Entries supplied START
/-! ### Launch queues (R131 to R133) -/

/-- Puts an item in a launch queue of `cap` entries, in order of launch tick, first queued first on a tie; an
item beyond the capacity is not queued (log entry 12). -/
def launchInsert {α : Type} (x : Launch α) : List (Launch α) → List (Launch α)
  | [] => [x]
  | y :: ys => if x.tick < y.tick then x :: y :: ys else y :: launchInsert x ys

/-- Queues a frame on a host lane (8 entries). -/
def State.queueHost (s : State) (n : Nat) (tick : Nat) (x : HostTx) : State :=
  let l := s.lane n
  if 8 ≤ l.launch.length then s
  else s.setLane n { l with launch := launchInsert { tick := tick, queued := s.now, item := x } l.launch }

/-- Counts a late launch with the lane code as detail (R132). -/
def State.lateLaunch (s : State) (late : Bool) (code : Nat) : State :=
  if late then (s.inc pgTIME R.TIME_LATE).raise pgTIME 9 code else s

/-! ### PTP assist (R124 to R130) -/

/-- Whether a message passes the supported profile of R124. -/
def State.ptpProfile (s : State) (m : PtpMsg) : Bool :=
  s.rd pgPTPA R.PTPA_CTL_LANE == m.lane.val &&
  (m.dst.toNat == 0x011B19000000 || m.dst.toNat == 0x0180C200000E) &&
  m.version.toNat == 2 && decide (m.minor.toNat ≤ 1) && m.majorSdo.toNat == 0 &&
  s.rd pgPTPA R.PTPA_CTL_DOMAIN == m.domain.toNat && decide (m.tags.val ≤ 1)

/-- A message dropped under R124. -/
def State.ptpDrop (s : State) : State := s.inc pgPTPA R.PTPA_DROPCNT_DROP

/-- A timestamp of a message in units of 2^-16 ns. -/
def ptpStamp (m : PtpMsg) : Int := ((m.seconds.toNat * secUnits + m.nanos.toNat * 65536 : Nat) : Int)

/-- The correctionField, signed, 2^-16 ns. -/
def ptpCorr (m : PtpMsg) : Int := m.correction.toInt

/-- PTPA_FILT.DLYAVG as a count of samples: 1 to 256. -/
def State.delayAvg (s : State) : Nat := 2 ^ min 8 (s.rd pgPTPA R.PTPA_FILT_DLYAVG)

/-- The mean of the last `n` accepted delay samples (R129), rounded towards minus infinity (DESIGN CHOICE, log entry 78). -/
def PtpS.delay (p : PtpS) (n : Nat) : Option Int :=
  match p.samples.take n with
  | [] => none
  | l => some ((sumI l).fdiv l.length)

/-- The filtered delay (R129). -/
def State.ptpDelay (s : State) : Option Int := s.ptp.delay s.delayAvg

/-- Half of a sum in 2^-16 ns, rounded towards minus infinity (DESIGN CHOICE, log entry 78). -/
def half (i : Int) : Int := i.fdiv 2

/-- A delay sample is accepted, or discarded as an outlier (R129). -/
def State.delaySample (s : State) (d : Int) : State :=
  let lim := s.rd pgPTPA R.PTPA_FILT_OUTLIER * 65536
  match s.ptpDelay with
  | some f =>
    if lim ≠ 0 ∧ lim < (d - f).natAbs then s.inc pgPTPA R.PTPA_DROPCNT_OUTLIER
    else s.setPtp { s.ptp with samples := (d :: s.ptp.samples).take 256 }
  | none => s.setPtp { s.ptp with samples := [d] }

/-- The delay sample of an exchange of which both halves are known (R129). -/
def DelayX.sample (x : DelayX) : Option Int :=
  match x.t4, x.sync.bind SyncRx.base with
  | some t4, some b => some (half (b + (t4 - x.t3)))
  | _, _ => none

/-- Exchanges that both halves complete give their delay samples, in the order of the list (R129). -/
def State.delayDone (s : State) : State :=
  let whole := s.ptp.dreqs.filter (·.sample.isSome)
  let s := s.setPtp { s.ptp with dreqs := s.ptp.dreqs.filter (·.sample.isNone) }
  (whole.filterMap DelayX.sample).foldl State.delaySample s

/-- A Sync is received (R128, R129): it is the last one received. -/
def State.syncRx (s : State) (x : SyncRx) : State := s.setPtp { s.ptp with lastSync := some x }

/-- t1 of a Sync is known: the exchanges that use this Sync have their first half, and it gives the offset sample once a
filtered delay exists (R129, R130). -/
def State.syncDone (s : State) (x : SyncRx) (t1 : Int) : State :=
  let put := fun y : SyncRx => if y.seq = x.seq ∧ y.at_ = x.at_ then { y with base := some (x.t2 - t1) } else y
  let s := s.setPtp { s.ptp with
    lastSync := s.ptp.lastSync.map put, waiting := s.ptp.waiting.erase x,
    dreqs := s.ptp.dreqs.map fun d => { d with sync := d.sync.map put } }
  let s := s.delayDone
  match s.ptpDelay with
  | none => s
  | some d =>
    let theta := (x.t2 - t1 - d).fdiv 4096
    let s := s.setPtp { s.ptp with theta := theta }
    if s.rdb pgTIME R.TIME_CTL_SRC then s else s.servo theta

/-- The local time of a receive capture: network time at the tick less INGLAT (R125). -/
def State.ingress (s : State) : Int := s.netTime (s.now - s.rd pgPTPA R.PTPA_LAT_INGLAT)

/-- The selected master port: learned, or the identity of item 0 (R126). -/
def State.fromMaster (s : State) (m : PtpMsg) : Bool := s.ptp.port == some m.source.toNat

/-- A Sync is received (R124, R128, R130). -/
def State.ptpSync (s : State) (m : PtpMsg) : State :=
  if !s.enabled pgPTPA then s
  else if !(s.ptpProfile m && s.fromMaster m) then s.ptpDrop
  else
    let s := s.incWrap pgPTPA R.PTPA_RXCNT_SYNC
    let s := s.setPtp { s.ptp with syncRef := some s.now }
    let x : SyncRx := { seq := m.seq.toNat, at_ := s.now, corr := ptpCorr m, t2 := s.ingress }
    let s := s.syncRx x
    if m.twoStep then s.setPtp { s.ptp with waiting := s.ptp.waiting ++ [x] }
    else s.syncDone x (ptpStamp m + ptpCorr m)

/-- A Follow_Up is received: it completes the Sync of its sequence number that waits less than 100 ms (R128). -/
def State.ptpFollowUp (s : State) (m : PtpMsg) : State :=
  if !s.enabled pgPTPA then s
  else if !(s.ptpProfile m && s.fromMaster m) then s.ptpDrop
  else
    match s.ptp.waiting.find? fun x => decide (x.seq = m.seq.toNat) && decide (s.now < x.at_ + ms 100) with
    | some x => s.syncDone x (ptpStamp m + x.corr + ptpCorr m)
    | none => s

/-- The device's own portIdentity: the EUI-64 of the lane's MAC address and port number 1 (PRESUMED, log entry 83). -/
def State.portIdentity (s : State) : Nat :=
  let mac := s.laneMac (s.rd pgPTPA R.PTPA_CTL_LANE)
  (mac / 2 ^ 24 * 2 ^ 40 + 0xFFFE * 2 ^ 24 + mac % 2 ^ 24) * 2 ^ 16 + 1

/-- A Delay_Resp to the device is received: t4 of its exchange is known (R129). One to another port is no message to this
device (log entry 83). -/
def State.ptpDelayResp (s : State) (m : PtpMsg) : State :=
  if !s.enabled pgPTPA then s
  else if !(s.ptpProfile m && s.fromMaster m) then s.ptpDrop
  else if m.requesting.toNat ≠ s.portIdentity then s
  else
    match s.ptp.dreqs.find? fun x => decide (x.seq = m.seq.toNat) && x.t4.isNone with
    | none => s
    | some x =>
      let s := s.incWrap pgPTPA R.PTPA_RXCNT_DRESP
      let keep := s.ptp.dreqs.erase x
      let y := { x with t4 := some (ptpStamp m - ptpCorr m) }
      (s.setPtp { s.ptp with logInterval := m.logInterval.toInt,
                             dreqs := if y.sync.isNone then keep else keep ++ [y] }).delayDone

/-- A master change: GMCHG, and TRACK moves to FREE (R122). The delay samples, the last Sync and the exchanges in progress
stay (DESIGN CHOICE, log entry 81). -/
def State.masterChange (s : State) : State :=
  let s := s.raise pgPTPA 1
  if s.tstate = 3 then s.timeFree else s

/-- A new port is selected: MASTER, a master change, and both timeouts run from here (R120, R122, R126; log entry 79). -/
def State.selectPort (s : State) (p : Nat) : State :=
  ((s.setPtp { s.ptp with port := some p, annRef := some s.now, syncRef := some s.now }).raise pgPTPA 0).masterChange

/-- The identity of item 0 is the selected port: written with LEARN 0, or as LEARN becomes 0 (R126). Its grandmaster is
not known before its first Announce (log entry 84). -/
def State.itemPort (s : State) : State :=
  if s.ptp.port = s.ptp.written then s
  else
    match s.ptp.written with
    | some p => s.selectPort p
    | none => s.setPtp { s.ptp with port := none, annRef := none }

/-- LEARN is written: as it becomes 0, item 0 names the port; as it becomes 1, PTPA_TMO.ANN runs anew for a port that
stays selected (R126; log entry 80). -/
def State.learnChange (s : State) (was : Bool) : State :=
  let now_ := s.rdb pgPTPA R.PTPA_CTL_LEARN
  if was && !now_ then s.itemPort
  else if !was && now_ && s.ptp.port.isSome then s.setPtp { s.ptp with annRef := some s.now }
  else s

/-- The grandmasterIdentity of an Announce is recorded (R122). -/
def State.recordGm (s : State) (gm : Nat) : State := s.setPtp { s.ptp with grandmaster := gm }

/-- An Announce is received (R122, R126). -/
def State.ptpAnnounce (s : State) (m : PtpMsg) : State :=
  if !s.enabled pgPTPA then s
  else if !s.ptpProfile m then s.ptpDrop
  else
    let gm := m.grandmaster.toNat
    match s.ptp.port with
    | none =>
      if s.rdb pgPTPA R.PTPA_CTL_LEARN then (s.recordGm gm).selectPort m.source.toNat else s.ptpDrop
    | some p =>
      if p ≠ m.source.toNat then s.ptpDrop
      else
        let s := s.setPtp { s.ptp with annRef := some s.now }
        if gm ≠ s.ptp.grandmaster then (s.recordGm gm).masterChange else s

/-- The transmission of a Delay_Req: t3 is the tick of actual transmission plus EGRLAT (R125, R127); the delay
exchange uses the last Sync received before it (R129). -/
def State.dreqSent (s : State) (seq : Nat) : State :=
  let t3 := s.netTime (s.now + s.rd pgPTPA R.PTPA_LAT_EGRLAT)
  s.setPtp { s.ptp with dreqs := s.ptp.dreqs ++ [{ seq := seq, at_ := s.now, t3 := t3, sync := s.ptp.lastSync }] }

/-! ### Captures (R135, R138) -/

/-- A general cell records an edge (R135). -/
def State.capture (s : State) (n : Nat) : State :=
  let c : CapCell := mget {} s.time.cells n
  let s := s.setTime { s.time with
    cells := mset {} s.time.cells n { tick := s.now, count := c.count + 1#32 } }
  let new := s.rd pgTIME R.TIME_CAPSTAT_NEW
  if bitOf new n then
    (s.wr pgTIME R.TIME_CAPSTAT_OVR (Nat.lor (s.rd pgTIME R.TIME_CAPSTAT_OVR) (2 ^ n))).raise pgTIME 10 n
  else s.wr pgTIME R.TIME_CAPSTAT_NEW (Nat.lor new (2 ^ n))

/-- The known capture sources of TIME_CAPSRCn.SRC. -/
def capSource (c : Nat) : Bool :=
  c == 0x01 || inRun c 0x10 16 || inRun c 0x20 6 || inRun c 0x28 3 || inRun c 0x30 4 || c == 0x38

/-- An edge of a source reaches every cell below `n` that selects it (R135). -/
def State.captureAll (s : State) (src : Nat) (rising : Bool) : Nat → State
  | 0 => s
  | n + 1 =>
    let s := s.captureAll src rising n
    let e := s.rd pgTIME (R.TIME_CAPSRC_EDGE n)
    let edge := e == 2 || (if e == 1 then !rising else rising)
    if capSource src && s.rd pgTIME (R.TIME_CAPSRC_SRC n) == src && edge then s.capture n else s

/-- Reading a cell's mailbox item clears its NEW and OVR bits (R135). -/
def State.capRead (s : State) (n : Nat) : State :=
  let clr := fun x => Nat.land x (255 - 2 ^ n)
  (s.wr pgTIME R.TIME_CAPSTAT_NEW (clr (s.rd pgTIME R.TIME_CAPSTAT_NEW))).wr pgTIME R.TIME_CAPSTAT_OVR
    (clr (s.rd pgTIME R.TIME_CAPSTAT_OVR))

/-- 1.5 s without a PPS_IN edge while PPS_IN is the servo source (R121). -/
def State.ppsMiss (s : State) : State :=
  if s.rdb pgTIME R.TIME_CTL_SRC && decide (s.time.ppsRef + ms 1500 ≤ s.now) then
    ((s.setTime { s.time with ppsRef := s.now }).raise pgTIME 8).timeLost
  else s

/-- An active PPS_IN edge (R121, R138): its own cell captures it, and with SRC 1 it gives the servo its sample. An edge at
the end tick of the 1.5 s comes after their end (R139). -/
def State.ppsEdge (s : State) (rising : Bool) : State :=
  if rising = s.rdb pgTIME R.TIME_PPSCTL_INEDGE then s
  else
    let s := s.ppsMiss
    let c := s.time.pps
    let s := s.setTime { s.time with pps := { tick := s.now, count := c.count + 1#32 }, ppsRef := s.now }
    if s.rdb pgTIME R.TIME_CTL_SRC then
      let f := (s.netTime s.now) % (secUnits : Int)
      let f := if (secUnits / 2 : Nat) < f then f - secUnits else f
      s.servo (f.fdiv 4096)
    else s

/-! ### Samples ahead of a command (R111) -/

/-- What a command that can give the servo a sample does at a tick; no other command. -/
def State.sample (s : State) (t : Nat) : Instr → Option State
  | .ptpSyncReceive x m => if x.toNat = t then some (s.ptpSync m) else none
  | .ptpFollowUpReceive x m => if x.toNat = t then some (s.ptpFollowUp m) else none
  | .ptpDelayRespReceive x m => if x.toNat = t then some (s.ptpDelayResp m) else none
  | .ppsInEdge x r => if x.toNat = t then some (s.ppsEdge r) else none
  | _ => none

/-- Commands that wait in the queue act ahead of their turn, in their order, and are noted: those for which `f` answers. -/
def State.actAhead (s : State) (f : State → Instr → Option State) : State :=
  (s.pending.filter fun c => !s.early.contains c).foldl
    (fun z c => match f z c with
      | some y => { y with early := c :: y.early }
      | none => z) s

/-- The samples of this tick that still wait in the queue are processed, and noted: a command written to TIME_CTL in the
same handshake acts after them (R111). -/
def State.samplesFirst (s : State) : State := s.actAhead fun z c => z.sample z.now c

/-- A command in its own turn: nothing is left of one that has acted ahead of it (R111, R427). -/
def State.once (s : State) (c : Instr) (f : State → State) : State :=
  if s.early.contains c then { s with early := s.early.erase c } else f s

end Sys2Proof.Machine
end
Entries supplied END
Filter the data for the string "capSource" and copy every line that has it.

def capSource (c : Nat) : Bool :=
    if capSource src && s.rd pgTIME (R.TIME_CAPSRC_SRC n) == src && edge then s.capture n else s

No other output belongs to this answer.